---------- THE DATA ----------
-- ==== Sys2Proof/Laws/Terms.lean ====
section
/-! SUPPORT. The operations of the link, the transmitters and the store in the terms that statements use. -/

namespace Sys2Proof.Machine

/-! ### The link (R1, R8, R18) -/

theorem recordReceipt_eq (p : PortIx) (s : State) :
    recordReceipt p s = modPort p (fun x => { x with lastReceived := s.now }) s := rfl

theorem restartSilence_eq (p : PortIx) (s : State) :
    restartSilence p s = modPort p (fun x => { x with silenceSince := s.clock.cycle }) s := rfl

theorem samplePresent_eq (p : PortIx) (level : Bool) (held : Nat) (s : State) :
    samplePresent p level held s =
      modPort p (fun x => { x with pin := level, pinSince := max x.pinSince (s.clock.cycle - held) }) s := rfl

/-- A presence filter that is not due leaves everything (R18). -/
theorem completeFilter_of_not_due {p : PortIx} {s : State} (h : s.filterDue p = false) : completeFilter p s = s := by
  simp [completeFilter, h]

/-! ### The transmitters (R6) -/

theorem startFlight_eq (p : PortIx) (k : FlightKind) (bytes : List Byte) (second : Bool) (s : State) :
    startFlight p k bytes (s.slotNumber second) s = launched p second k bytes s := rfl

theorem endFlight_eq (p : PortIx) (s : State) :
    endFlight p s = modEgress p (fun e => { e with flight := none, lastStop := e.ended }) s := rfl

/-! ### Notices (R158) -/

@[simp] theorem told_nil (q : OriginState) : q.told [] = q := rfl

@[simp] theorem told_cons (k : NoticeKind) (b : List Byte) (l : Notices) (q : OriginState) :
    q.told ((k, b) :: l) = (q.placeNotice k b).told l := rfl

theorem told_append (l m : Notices) (q : OriginState) : q.told (l ++ m) = (q.told l).told m := List.foldl_append

/-! ### Releases (R107, R114, R115) -/

/-- A FIFO that holds none of the blocks is left. -/
theorem released_absent {bs : List Nat} {l : List Block} (h : ∀ k ∈ l, k.number ∉ bs) : released bs l = l := by
  induction l with
  | nil => rfl
  | cons k ks ih =>
    have hk := h k (by simp)
    have := ih (fun x hx => h x (by simp [hx]))
    simp only [released] at this
    simp [released, hk, this]

/-- What one release leaves of a FIFO whose blocks are distinct, and whether the block leaves it. -/
theorem dropReference_released {b : Nat} {l : List Block} (h : (l.map (·.number)).Nodup) :
    dropReference b l = (released [b] l, l.any (fun k => k.number == b && decide (k.refs ≤ 1))) := by
  induction l with
  | nil => rfl
  | cons k ks ih =>
    simp only [List.map_cons, List.nodup_cons, List.mem_map, not_exists, not_and] at h
    by_cases hk : k.number = b
    · have hn : ∀ x ∈ ks, x.number ∉ [b] := fun x hx => by
        have := h.1 x hx; simp only [List.mem_singleton]; rw [← hk]; exact this
      have hr : released [b] ks = ks := released_absent hn
      have ha : ks.any (fun k => k.number == b && decide (k.refs ≤ 1)) = false := by
        simp only [List.any_eq_false, Bool.and_eq_true, beq_iff_eq, decide_eq_true_eq, not_and]
        intro x hx hb; exact absurd hb (by simpa using hn x hx)
      simp only [released, List.mem_singleton] at hr
      by_cases h1 : k.refs ≤ 1 <;> simp [dropReference, released, hk, h1, ha, hr]
    · simp [dropReference, hk, ih h.2, released]

theorem released_sublist (bs : List Nat) (l : List Block) :
    ((released bs l).map (·.number)).Sublist (l.map (·.number)) := by
  induction l with
  | nil => simp [released]
  | cons k ks ih =>
    simp only [released, List.filterMap_cons] at ih ⊢
    by_cases hm : k.number ∈ bs
    · by_cases h1 : k.refs ≤ 1
      · simpa [hm, h1] using ih.cons _
      · simpa [hm, h1] using ih
    · simpa [hm] using ih

theorem released_cons {b : Nat} {bs : List Nat} (h : b ∉ bs) (l : List Block) :
    released (b :: bs) l = released bs (released [b] l) := by
  simp only [released, List.filterMap_filterMap]
  refine List.filterMap_congr fun k _ => ?_
  by_cases hb : k.number = b
  · by_cases h1 : k.refs ≤ 1 <;> simp [hb, h1, h]
  · simp [hb]

theorem freed_cons {b : Nat} {bs : List Nat} (h : b ∉ bs) (l : List Block) :
    freed (b :: bs) l = freed [b] l ++ freed bs (released [b] l) := by
  have key : ∀ c ∈ bs, (released [b] l).any (fun k => k.number == c && decide (k.refs ≤ 1)) =
      l.any (fun k => k.number == c && decide (k.refs ≤ 1)) := by
    intro c hc
    have hcb : c ≠ b := fun e => h (e ▸ hc)
    induction l with
    | nil => rfl
    | cons k ks ih =>
      simp only [released, List.filterMap_cons, List.mem_singleton] at ih ⊢
      by_cases hb : k.number = b
      · by_cases h1 : k.refs ≤ 1 <;> simp only [hb, h1, if_true, if_false, List.any_cons, ih] <;> simp [Ne.symm hcb]
      · simp only [hb, if_false, List.any_cons, ih]
  have hf : freed bs (released [b] l) = freed bs l := List.filter_congr key
  rw [hf]
  simp only [freed, List.filter_cons, List.filter_nil]
  split <;> simp

/-- All that the release of a list of references does: to one stream's FIFO and to the free list. -/
theorem releaseBlocks_some {st : StreamIx} {bs : List Nat} : ∀ {s : State} {r : Stream}, s.streams[st] = some r →
    (r.fifo.map (·.number)).Nodup → bs.Nodup →
    releaseBlocks st bs s = { s with
      streams := s.streams.set st (some { r with fifo := released bs r.fifo })
      store := { s.store with free := s.store.free ++ freed bs r.fifo } } := by
  induction bs with
  | nil =>
    intro s r h _ _
    have h1 : s.streams.set st (some r) = s.streams := by
      refine Vector.ext fun i hi => ?_
      simp only [Vector.getElem_set]
      split
      · subst_vars; exact h.symm
      · rfl
    simp [releaseBlocks, freed, released_absent, h1]
  | cons b bs ih =>
    intro s r h hn hb
    obtain ⟨hb1, hb2⟩ := List.nodup_cons.mp hb
    have hd := dropReference_released (b := b) hn
    have h2 := releaseBlock_some (b := b) h
    rw [hd] at h2
    simp only [releaseBlocks, each_cons] at ih ⊢
    rw [h2, ih (r := { r with fifo := released [b] r.fifo }) (by simp)
      (hn.sublist (released_sublist [b] r.fifo)) hb2]
    rw [released_cons hb1, freed_cons hb1]
    by_cases ha : r.fifo.any (fun k => k.number == b && decide (k.refs ≤ 1)) = true <;>
      simp [ha, freed, Vector.set_set]

/-! ### Pulses and the order of posts (R151, R158) -/

theorem endPulse_ended {i : PinIx} {s : State} {q : Pulse} (hq : (s.pins[i]).pulse = some q)
    (h : q.stop.toNat ≤ s.now.toNat) :
    endPulse i s = modPin i (fun x => { x.mergeInside q with pulse := none }) s := by
  unfold endPulse; rw [hq]; exact if_pos h

theorem endPulse_early {i : PinIx} {s : State} {q : Pulse} (hq : (s.pins[i]).pulse = some q)
    (h : s.now.toNat < q.stop.toNat) : endPulse i s = s := by
  unfold endPulse; rw [hq]; exact if_neg (Nat.not_le.mpr h)

/-- With nothing to merge, a pulse that has ended goes alone. -/
theorem mergeInside_of_head {q : Pulse} {x : Pin}
    (h : ∀ g, x.fires.head? = some g → q.stop.toNat ≤ (fireMoment g).toNat) : x.mergeInside q = x := by
  have hz : satAdd x.counters.mergedFires 0 = x.counters.mergedFires := by
    have hm : min x.counters.mergedFires.toNat 65535 = x.counters.mergedFires.toNat :=
      Nat.min_eq_left (Nat.lt_succ_iff.mp x.counters.mergedFires.isLt)
    simp [satAdd, hm]
  unfold Pin.mergeInside
  rcases hf : x.fires with _ | ⟨g, rest⟩
  · cases x; subst hf; simp at hz ⊢; simp [hz]
  · have hg : ¬ (fireMoment g).toNat < q.stop.toNat := Nat.not_lt.mpr (h g (by rw [hf]; rfl))
    cases x; subst hf; simp at hz; simp [hg, hz]

/-- Where a drain posts all that an origin is sent, its DONE stands with its STREAM ENDED. -/
theorem rank_drainReply {posts : List Post} {o : Origin} (h : ∀ y ∈ posts, y.dest = o → y.item.isOfDrain = true) :
    Post.rank posts ⟨o, .drainReply⟩ = NoticeKind.rank .streamEnded := by
  refine if_pos (List.all_eq_true.mpr fun y hy => ?_)
  by_cases hd : y.dest = o
  · simp [h y hy hd]
  · simp [bne_iff_ne.mpr hd]

end Sys2Proof.Machine
end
----------
PROBLEM =>
If a line in the records contains the word "transmitters", copy it.

TASK OUTPUT =>
/-! SUPPORT. The operations of the link, the transmitters and the store in the terms that statements use. -/
/-! ### The transmitters (R6) -/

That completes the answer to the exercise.